By crashing the remote administration abilities, it becomes impossible to remotely reconfigure the unit without power cycling, however, it protects the unit against such attacks. Not an ideal result, but better than leaving a few glaring holes open on the network. Lets face it – how often are you going to need to reconfigure the VLANs on the switch, given that doing so requires it to reboot and breaks connectivity for a short period?

Note that increasing the length of the request beyond a certain level actually is handled correctly by the switch and does not result in crashing its internal CPU – so hence it’s a “range” of lengths causing reboots, a “range” of lengths causing crashes and a “range” of lengths handled correctly with no side effects.

Conclusion

In truth, it seems that the switch chips employed even in basic “dumb” switches are relatively capable of performing some of the features normally reserved for smart-switches.

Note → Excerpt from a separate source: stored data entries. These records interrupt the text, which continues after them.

/-- Householder QR: working columns of A then B at EXP_TMP; the diagonal as XS64. -/
def qrLoop (m : Nat) : List Nat → Bfx → Bfx → List Xs → PCnt → Bfx × Bfx × List Xs × PCnt
  | [], a, b, dg, c => (a, b, dg, c)
  | k :: rest, a, b, dg, cnt =>
    let rows := (List.range m).filter (k ≤ ·)
    let sigma := Xs.ofDy (Dy.sum (rows.map (fun i => (a.at i k).mul (a.at i k))))
    if sigma.m = 0 then qrLoop m rest a b (dg ++ [⟨0, 0⟩]) cnt else
      let rt := Xs.root sigma.dy
      let alpha : Xs := if (a.at k k).m < 0 then rt else ⟨-rt.m, rt.x⟩
      let beta := Xs.ofDy (sigma.dy.sub (alpha.dy.mul (a.at k k)))
      let vk := (Xs.ofDy ((a.at k k).sub alpha.dy)).dy
      let v (i : Nat) : Dy := if i = k then vk else a.at i k
      let upd (x : Bfx) (from_ : Nat) (kind : Nat) (cnt : PCnt) : Bfx × PCnt :=
        let s (j : Nat) : Dy := (Xs.ofDy (Dy.sum (rows.map (fun i => (v i).mul (x.at i j))))).dy
        -- a - (s / beta)·v is one expression, rounded once (R245)
        let st := bfxOf x.exp x.rows x.cols (fun i j =>
          if j < from_ ∨ i < k then .dy (x.at i j) else .quo (((x.at i j).mul beta.dy).sub ((s j).mul (v i))) beta.dy)
        (st.b, cnt.stored st 0 kind)
      let (a', cnt) := upd a (k + 1) 3 cnt
      let (b', cnt) := upd b 0 3 cnt
      qrLoop m rest a' b' (dg ++ [alpha]) cnt

/-- A block copied to another exponent. -/
def bfxCopy (e : Int) (b : Bfx) : Stored := bfxOf e b.rows b.cols (fun r c => .dy (b.at r c))

/-- QR: R and QᵀB. -/
def kQr (e0 e1 et : Int) (p : Nat) (a b : Bfx) : KOut :=
  let sa := bfxCopy et a
  let sb := bfxCopy et b
  let c := (PCnt.zero.stored sa p 3).stored sb p 3
  let (ra, rb, dg, c) := qrLoop a.rows (List.range a.cols) sa.b sb.b [] c
  let r := bfxOf e0 a.cols a.cols (fun i j =>
    if i = j then .dy ((dg.getD i ⟨0, 0⟩).dy) else if i < j then .dy (ra.at i j) else .dy Dy.zero)
  let q := bfxCopy e1 rb
  let c := c.stored r p 3
  if b.cols = 0 then { o0 := r.b, o1 := none, cnt := c } else { o0 := r.b, o1 := some q.b, cnt := c.stored q p 3 }

/-- TRSM: substitution with L or its transpose. -/
def kTrsm (e0 : Int) (p : Nat) (trans unit : Bool) (l b : Bfx) : KOut :=
  let n := l.rows
  let order := if trans then ((List.range n).map (n - 1 - ·)) else List.range n
  let s := bfxStore e0 n b.cols ((order.map (fun r => (List.range b.cols).map (fun c => r * b.cols + c))).flatten)
    (fun cur i =>
      let r := i / b.cols
      let c := i % b.cols
      let el (t : Nat) : Dy := if trans then l.at t r else l.at r t
      let ts := (List.range n).filter (fun t => if trans then decide (r < t) else decide (t < r))
      let sum := ts.foldl (fun s t => s.sub ((el t).mul (cur.at t c))) (b.at r c)
      .quo sum (if unit then ⟨1, 0⟩ else l.at r r))
  { o0 := s.b, o1 := none, cnt := PCnt.zero.stored s p 3 }

/-- SCHUR: Y = L⁻¹Bᵀ at EXP_TMP, S = C − YᵀY. -/
def kSchur (e0 et : Int) (p : Nat) (l b c : Bfx) : KOut :=
  let bt : Bfx := { exp := b.exp, rows := b.cols, cols := b.rows,
                    m := (List.range (b.rows * b.cols)).map (fun i => b.m.getD ((i % b.rows) * b.cols + i / b.rows) 0) }
  let y := kTrsm et p false false l bt
  let s := bfxOf e0 c.rows c.cols (fun i j =>
    let (i, j) := if i < j then (j, i) else (i, j)
    .dy ((c.at i j).sub (Dy.sum ((List.range l.rows).map (fun t => (y.o0.at t i).mul (y.o0.at t j))))))
  let k := PCnt.zero.stored s p 3
  { o0 := s.b, o1 := none, cnt := { k with ups := k.ups + y.cnt.ups, sats := k.sats + y.cnt.sats,
                                             satAt := if k.satAt.isSome then k.satAt else y.cnt.satAt } }

/-! ## BFX32 blocks in sheets -/

/-- The stride of a block. -/
def bfxStride (r c : Nat) : Nat := alignUp (8 + 4 * r * c) 64

/-- A block as bytes. -/
def Bfx.bytes (b : Bfx) : Bytes :=
  padTo 64 (toLe (b.exp % 256).toNat 1 ++ toLe b.rows 1 ++ toLe b.cols 1 ++ toLe 0 5 ++
    (b.m.map (fun v => toLe (v % 2 ^ 32).toNat 4)).flatten)

/-- Read a block. -/
def Bfx.parse (b : Bytes) : Bfx :=
  let r := bnat b 1 1
  let c := bnat b 2 1
  { exp := sext 8 (bnat b 0 1), rows := r, cols := c, m := (List.range (r * c)).map (fun i => sext 32 (bnat b (8 + 4 * i) 4)) }

end Sys2Proof.Machine
end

It is through exploiting these features, which are normally “fixed” in configuration by the inbuilt EEPROM, that low-cost semi-smart switches are realised.

The TP-Link TL-SG105E uses the onboard 8051 of the Realtek RTL8367 switch chip to allow configuration of these features through a web-interface and a broadcast-based tool, allowing users to access features such as VLANs, rate limiting, QoS, IGMP Snooping and port mirroring at “budget” price not much more than that of a regular “dumb” switch. The best part is that the functionality generally works as expected, although the documentation is poor and the interface does present some confusing information at times.

However, it seems that the limitation of this approach lie in the limited onboard processing and storage capabilities of the switch chip, which results in a clunky firmware that has very strange security issues in its design including the use of fixed-key encryption as determined by another security researcher, broadcast-based messaging that allows anyone on the network or any VLAN to detect the presence of the switch, plain-text passwords over the network when logging in, the ability for crafted requests to cause it to spontaneously reboot denying service temporarily to downstream users or even lock up the remote management access permanently.

While I have contacted them about this, they have not responded nor issued any new firmware within the two-and-a-half month period since I notified them through their website’s security disclosure contact form. This is an unfortunate situation, but not unexpected given their response to the disclosure made by another security researcher.

Because of the peculiarities of the switch and its behaviour, I’d have to say that it is hard to give a clean recommendation – the unit can perform the tasks it claims to do, but it can also be the target of denial of service which would interrupt users connected downstream of the switch on a semi-continuous basis. However, I found that by crashing the remote management also meant the switch became immune from network-side attack but loses the ability to be remotely administered until power cycled. So it can be used safely and the attack window can be reduced provided the remote administration ability is “crashed” as soon as practical after the switch comes online, but this loses the ability for convenient re-configuration of the network without power cycling of the switch. As a result, I don’t think I’ll be buying any more of these myself.